Johnson, 56, was riding high after winning a thumping election victory in December, and his initial response to the outbreak sent his popularity ratings soaring.
But he was diagnosed in March with Covid-19 and ended up in intensive care, crediting two immigrant nurses with helping to pull him through.
The pandemic has claimed the lives of nearly 70,000 other Britons, however, and Johnson stands accused of lax leadership after a series of policy U-turns and, in the early days, inadequate preparation and testing.
Alexander Boris de Pfeffel Johnson was born in New York in 1964 into a high-achieving family, and his sister said as a child he wanted to be “world king”.
After his early years in Brussels, he attended the elite Eton school in England before studying Classics at Oxford University.
In his biography “Boris Johnson: The Gambler”, released in October, journalist Tom Bower recounts the serial womanising that put paid to Johnson’s two marriages and his casual relationship with the truth.
Johnson is believed to have at least six children, including a seven-month-old baby with his fiancee Carrie Symonds, 32.
But Stanley Johnson emerges most unsympathetically from the biography, with Bower relating how the young Boris witnessed domestic violence and suffered from emotional neglect as a child.
The future prime minister first worked as a journalist for The Times, where he was sacked for making up a quote, and moved on to become Brussels correspondent for the right-wing Daily Telegraph newspaper.
There he made his name by writing “Euro-myths” — exaggerated claims about the EU such as purported plans to standardise the sizes of condoms and bananas.
Interviewed later by the BBC, Boris Johnson likened his reporting to “chucking these rocks over the garden wall” into Britain and observing its “amazing explosive effect on the Tory party”.

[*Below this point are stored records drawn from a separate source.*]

-- ==== Sys2Proof/Machine/HostDispatch.lean ====
section
/-! DEFINITION. The service cores and the RTP (R344, R427 to R431, R518): commands by opcode, the turns that take waiting commands and
resume held ones, and the end of an ASYNC command. -/

namespace Sys2Proof.Machine

/-- The handler of an opcode of R440. The envelope refuses every other opcode before its handler is asked. A reset that the host wrote
as words meets nothing at its boot. -/
def handlerOf : Nat → Handler
  | 0x0101 => handleGetInfo
  | 0x0102 => handleGetStatus
  | 0x0103 => fun ch r s => handleResetDevice { BootEvents.clean with refclk := s.boot.refclkPin } ch r s
  | 0x0104 => handleSetCalendar
  | 0x0201 => handleCreatePartition
  | 0x0202 => handleDestroyPartition
  | 0x0203 => handleQueryPartition
  | 0x0204 => handleOpenSession
  | 0x0205 => handleAllow
  | 0x0301 => handleOpenRound
  | 0x0302 => handleCloseRound
  | 0x0303 => handleSupplySeeds
  | 0x0304 => handleSupplyShares
  | 0x0305 => handleRecover
  | 0x0306 => handleReleaseAggregate
  | 0x0307 => handleRoundStatus
  | 0x0308 => handleAbortRound
  | 0x0401 => handleKeyGenerate
  | 0x0402 => handleKeyAttest
  | 0x0403 => handleKeyRotate
  | 0x0404 => handleKeyDestroy
  | 0x0405 => handleBindWeights
  | 0x0406 => handleUnwrapWeights
  | 0x0407 => handleSetRemask
  | 0x0501 => handleLoadProgram
  | 0x0502 => handleRunTask
  | 0x0503 => handleTaskStatus
  | 0x0504 => handleCancelTask
  | 0x0601 => handlePortConfig
  | 0x0602 => handleCreateQp
  | 0x0603 => handleModifyQp
  | 0x0604 => handleDestroyQp
  | 0x0605 => handleRegisterRegion
  | 0x0606 => handleRevokeRegion
  | 0x0607 => handleCreateFoldWindow
  | 0x0608 => handleDestroyFoldWindow
  | 0x0701 => handleSetBudget
  | 0x0702 => handleGetEnergy
  | 0x0801 => handleConfigWrite
  | 0x0802 => handleConfigDigest
  | 0x0803 => handleFwStage
  | 0x0804 => handleFwCommit
  | 0x0901 => handleLogRead
  | 0x0902 => handleLifetimeRead
  | 0x0A01 => handleSyncInspect
  | 0x0A02 => handleTraceRead
  | 0x0A03 => handleDebugUnlock
  | _ => fun _ _ _ => .refuse .badOpcode

/-! ## Held commands -/

/-- What a held command waits for is tried again by running its handler again. -/
def Hold.retried : Hold → Bool
  | .entropy => true
  | .retry => true
  | .slotUse _ => true
  | _ => false

/-- A supply command that may have finished: ranges whose deadline waited for it are judged (R120). -/
def State.afterSupply (s : State) (ch : Fin 17) (r : Req) : State :=
  if r.op = 0x0303 || r.op = 0x0304 then s.judgeOverdue (chanPart ch) (bits (word r.payload 0) 10 0) else s

/-- A held command tries to go on (R518). An OPEN_SESSION that waited for its partition meets the rows of R426 that follow. -/
def State.resume (s : State) (ch : Fin 17) : State :=
  match (s.chans[ch]).held with
  | some h =>
    if !h.why.retried || (ch != 0 && (s.parts[chanPart ch]).st = .creating) then s
    else
      let t := (s.modChan ch (fun c => { c with held := none })).inRtp ch h.req.op
      if h.req.op = 0x0204 && h.req.payload.length != 29 then t.settle ch h.req (.refuse .badLength)
      else (t.settle ch h.req (handlerOf h.req.op ch h.req t)).afterSupply ch h.req
  | none => s

/-- Take whole commands that wait while the channel is free, each in a turn of the channel (R418, R427, R518). -/
def State.takeWaiting (s : State) (ch : Fin 17) : Nat → State
  | 0 => s
  | n + 1 =>
    match (s.chans[ch]).waiting with
    | [] => s
    | w :: ws =>
      let (op, c, short) := match w with
        | .raw w0 w1 p => ofRaw s ch w0 w1 p
        | .typed op c => (op, c, false)
      if !(s.chans[ch]).free c.async then s
      else
        let old := s.credits ch
        let s := State.noteCredit old ((s.modChan ch (fun k => { k with waiting := ws })).inService ch) ch
        (s.takeCmd (handlerOf op) ch op c short).takeWaiting ch n

/-- ENTROPY_WAIT_TIMEOUT (R301): 50 ms after its acceptance a command held for entropy fails with RNG_NOT_READY if the entropy is still
missing; one whose entropy has come goes on. -/
def execEntropyWaitTimeout (ch : Fin 17) (s : State) : Host.Outcome State Fault Refusal :=
  .next (
    match (s.chans[ch]).held with
    | some h =>
      if h.why = .entropy then
        let s := ((s.advance (h.req.since + 50 * ms)).inService ch).resume ch
        match (s.chans[ch]).held with
        | some h =>
          if h.why = .entropy then
            let s := s.count ch .cmdRefused 1
            let s := if ch = 0 then s else s.count ch .rngNotReady 1
            s.finishHeld ch .rngNotReady []
          else s
        | none => s
      else s
    | none => s)

/-! ## Turns (R344, R518) -/

/-- SERVICE_TURN (R427, R518): the channel's turn of its service core; held commands resume and waiting commands are taken. -/
def execServiceTurn (ch : Fin 17) (s : State) : Host.Outcome State Fault Refusal :=
  .next (
    if !s.mailboxReady then s
    else
      let s := (s.inService ch).resume ch
      let s := if ch = 0 then s.resumeReset else s
      s.takeWaiting ch (s.chans[ch]).waiting.length)

/-- Slots whose re-mask is overdue, lowest first, at most `n` (R313). -/
def State.overdue (s : State) (n : Nat) : List (Nat × KeySlot × Nat) :=
  (s.pannier.filterMap (fun e =>
    (remaskUnits e.2.period).bind (fun u => if e.2.remaskAt ≤ s.clock then some (e.1, e.2, u) else none))).take n

/-- RTP_TURN (R313, R344): turn n of a channel 0 to 16, in which a key operation that waits for its slot goes on; turn 17 is for
housekeeping: in its 10 µs at most five slots are re-masked. -/
def execRtpTurn (turn : Fin 18) (s : State) : Host.Outcome State Fault Refusal :=
  .next (
    if !s.mailboxReady then s
    else
      let s := s.advance (s.rtpFrom turn.val s.clock)
      if turn = 17 then (s.overdue 5).foldl (fun s e => s.remask e.1 e.2.1 e.2.2) s
      else
        let ch := Fin.ofNat 17 turn.val
        match (s.chans[ch]).held with
        | some h =>
          match h.why with
          | .slotUse _ => s.resume ch
          | _ => s
        | none => s)

/-- PENDING_REPLY_APPENDED (R420, R434): the oldest finished reply that has waited is appended once it fits, and a module reset whose reply it
was begins. -/
def execPendingReplyAppended (ch : Fin 17) (s : State) : Host.Outcome State Fault Refusal :=
  .next (
    let s := s.appendWaiting ch
    if ch = 0 then s.resumeReset else s)

/-! ## ASYNC commands (R431) -/

/-- Split a list at its first element that satisfies a test. -/
def splitFirst {α : Type} (f : α → Bool) : List α → Option (List α × α × List α)
  | [] => none
  | x :: xs => if f x then some ([], x, xs) else (splitFirst f xs).map (fun r => (x :: r.1, r.2.1, r.2.2))

/-- ASYNC_COMMAND_FINISH (R428, R431): the oldest ASYNC command that can go on does, in a turn of its channel (R518), and its final reply
follows, or it waits for seed-unit work. -/
def execAsyncCommandFinish (ch : Fin 17) (s : State) : Host.Outcome State Fault Refusal :=
  .next (
    match splitFirst (fun h : Held => h.why.retried) (s.chans[ch]).asyncs with
    | none => s
    | some (a, h, b) =>
      let put (l : List Held) (s : State) : State := s.modChan ch (fun c => { c with asyncs := l })
      let t := put (a ++ b) (s.inService ch)
      match handlerOf h.req.op ch h.req t with
      | .hold why t => put (a ++ [⟨h.req, why⟩] ++ b) t
      | x =>
        let t := (t.settle ch h.req x).afterSupply ch h.req
        if ch = 0 then t.resumeReset else t)

end Sys2Proof.Machine
end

The experience gave him a “rather weird sense of power”, he said.
But his first few years in politics did not go smoothly — in 2004, he was sacked from the Conservatives’ shadow cabinet for lying about an extra-marital affair.

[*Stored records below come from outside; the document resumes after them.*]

/-- The tn instructions configure, load, multiply, drain and clear the tensor engine (R135, R224, R243, R246, R247, R250 to R256). -/
def Obligations.TensorInstructionsExecute : Prop :=
  (∀ s i, Issues s 2 2 1 i → (i.core s).eng.tensor → badOperands [(s.regNat i 53 49, 64), (s.regNat i 43 39, 8)] = none →
   Runs (.tnCfg i.c i.k) s fun t => ∃ b, (s.noJob i .core (s.regNat i 53 49) 64 →
   b = (i.core (s.atIssue i 2)).loc.readN (s.regNat i 53 49) 64) ∧ (i.core t).eng.block = some (bytesToWords 8 b) ∧
   (i.core t).eng.stream = s.regNat i 48 44 % 2 ^ 32 ∧ (i.core t).eng.p = 0 ∧ (i.core t).eng.dcount = 0 ∧ (i.core t).eng.free = i.t + 16 ∧
   Writes (s.atIssue i 2) t i ⟨i.t + 16, 2, .core, s.regNat i 43 39, leBytes 8 (b2n (parseCfg (bytesToWords 8 b)).isSome)⟩ ∧
   InTask i.p [] s t) ∧
  (∀ (s : State) (i : Issue) (op : Nat) (e : Fin 32 → Fin 8 → Instr) (comp : Bool), (op, e, comp) ∈ [(2, Instr.tnMma, false), (3, .tnMmac,
   true)] → Issues s 2 2 op i → (i.core s).eng.tensor → badOperands (rangesMma i s) = none →
   let u := (s.atIssue i 2).core i.c i.k; Runs (e i.c i.k) s fun t => (i.core t).eng.free = i.t + (if comp then 2 else 1) * i.rep ∧
   (i.core t).eng.mmaEnd = i.t + (if comp then 2 else 1) * i.rep + (if comp then 13 else 11) ∧ (∀ g, u.eng.cfg = some g →
   (i.core t).eng.p = (u.eng.p + i.rep * g.advance comp) % 16 ∧ (i.core t).eng.stepKind = some comp ∧ (1 ≤ i.rep →
   (g.isInt ∨ g.groupLog2 = 0 ∨ u.eng.stepKind ≠ some !comp) → u.eng.mixed = false → s.clusters[i.c].der.jobs = [] →
   (⟨comp, i.t, if comp then 2 else 1, s.regNat i 53 49, s.regNat i 48 44, u.eng.p, i.rep, 0, g, none, none⟩ : MmaRun).step u.loc ∈ (i.core
   t).eng.tree) ∧ (g.isInt = false → 1 ≤ g.groupLog2 → u.eng.stepKind = some !comp → u.eng.drain = none → (i.core t).eng.mixed)) ∧
   OnCore i [] s t) ∧
  (∀ s i, Issues s 2 2 4 i → (i.core s).eng.tensor → badOperands [(s.regNat i 53 49, s.preBytes i)] = none →
   let u := (s.atIssue i 2).core i.c i.k; Runs (.tnPre i.c i.k) s fun t => (i.core t).eng.free = i.t + 32 ∧ (∀ g, u.eng.cfg = some g →
   s.noJob i .core (s.regNat i 53 49) (s.preBytes i) → (i.core t).eng = ({ u.eng with free := i.t + 32 } : Engine).preload g u.loc (s.regNat
   i 53 49) i.rep) ∧ InTask i.p [] s t) ∧
  (∀ s i, Issues s 2 2 5 i → (i.core s).eng.tensor → Runs (.tnZero i.c i.k) s fun t => (∀ j, (i.core t).eng.reg j = 0) ∧
   (i.core t).eng.p = 0 ∧ (i.core t).eng.free = i.t + 1 ∧ (i.core t).eng.tree = (i.core (s.atIssue i 2)).eng.tree ∧ InTask i.p [] s t) ∧
  (∀ s i, Issues s 2 2 6 i → (i.core s).eng.tensor → badOperands (rangesDrain i s) = none →
   let u := (s.atIssue i 2).core i.c i.k; Runs (.tnDrain i.c i.k) s fun t => (i.core t).eng.free = Nat.max i.t u.eng.mmaEnd + 64 ∧
   (∀ g, u.eng.cfg = some g → s.clusters[i.c].der.jobs = [] →
   let d : DrainRun := ⟨Nat.max i.t u.eng.mmaEnd, s.regNat i 53 49, s.regNat i 48 44, s.regNat i 43 39, g, none⟩; (i.t < u.eng.mmaEnd →
   (i.core t).eng.drain = some d) ∧ (u.eng.mmaEnd ≤ i.t → u.eng.mma = none → u.eng.drain = none →
   (i.core t).eng.dcount = (u.eng.dcount + 1) % 2 ^ 32 ∧ (g.drainClear → ∀ j, (i.core t).eng.reg j = 0) ∧
   ∀ w ∈ (Engine.runDrain { u.eng with free := i.t + 64 } d u.loc).2, w ∈ (i.core t).pending)) ∧ InTask i.p [] s t)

He rallied to become mayor of Labour-voting London in 2008, an achievement commentators put down to his brazen refusal to respect convention.
Even for an unpredictable politician like Johnson, his choice to support Brexit in Britain’s fractious 2016 referendum was a huge gamble — and it took a while to pay off.
When his side won, he was viewed as an obvious candidate to take over as prime minister, but pulled out of the race after a key supporter betrayed him.
He was named foreign secretary under new premier Theresa May, but quit two years later over her Brexit plan.
When she resigned after failing three times to get her EU divorce deal through parliament, Johnson took over.
Within six months he had renegotiated the deal, won an election and taken Britain out of the EU.
“Those who did not take him seriously were wrong,” French President Emmanuel Macron said at the time.
But after promising to “get Brexit done” with an “oven-ready deal”, Johnson has found the process of extricating Britain fully out of the EU’s embrace during an 11-month transition period this year no easy sell.
The trade deal is finally done, and Britain will now learn whether Johnson’s huge wager that it will “prosper mightily” outside the EU will pay off.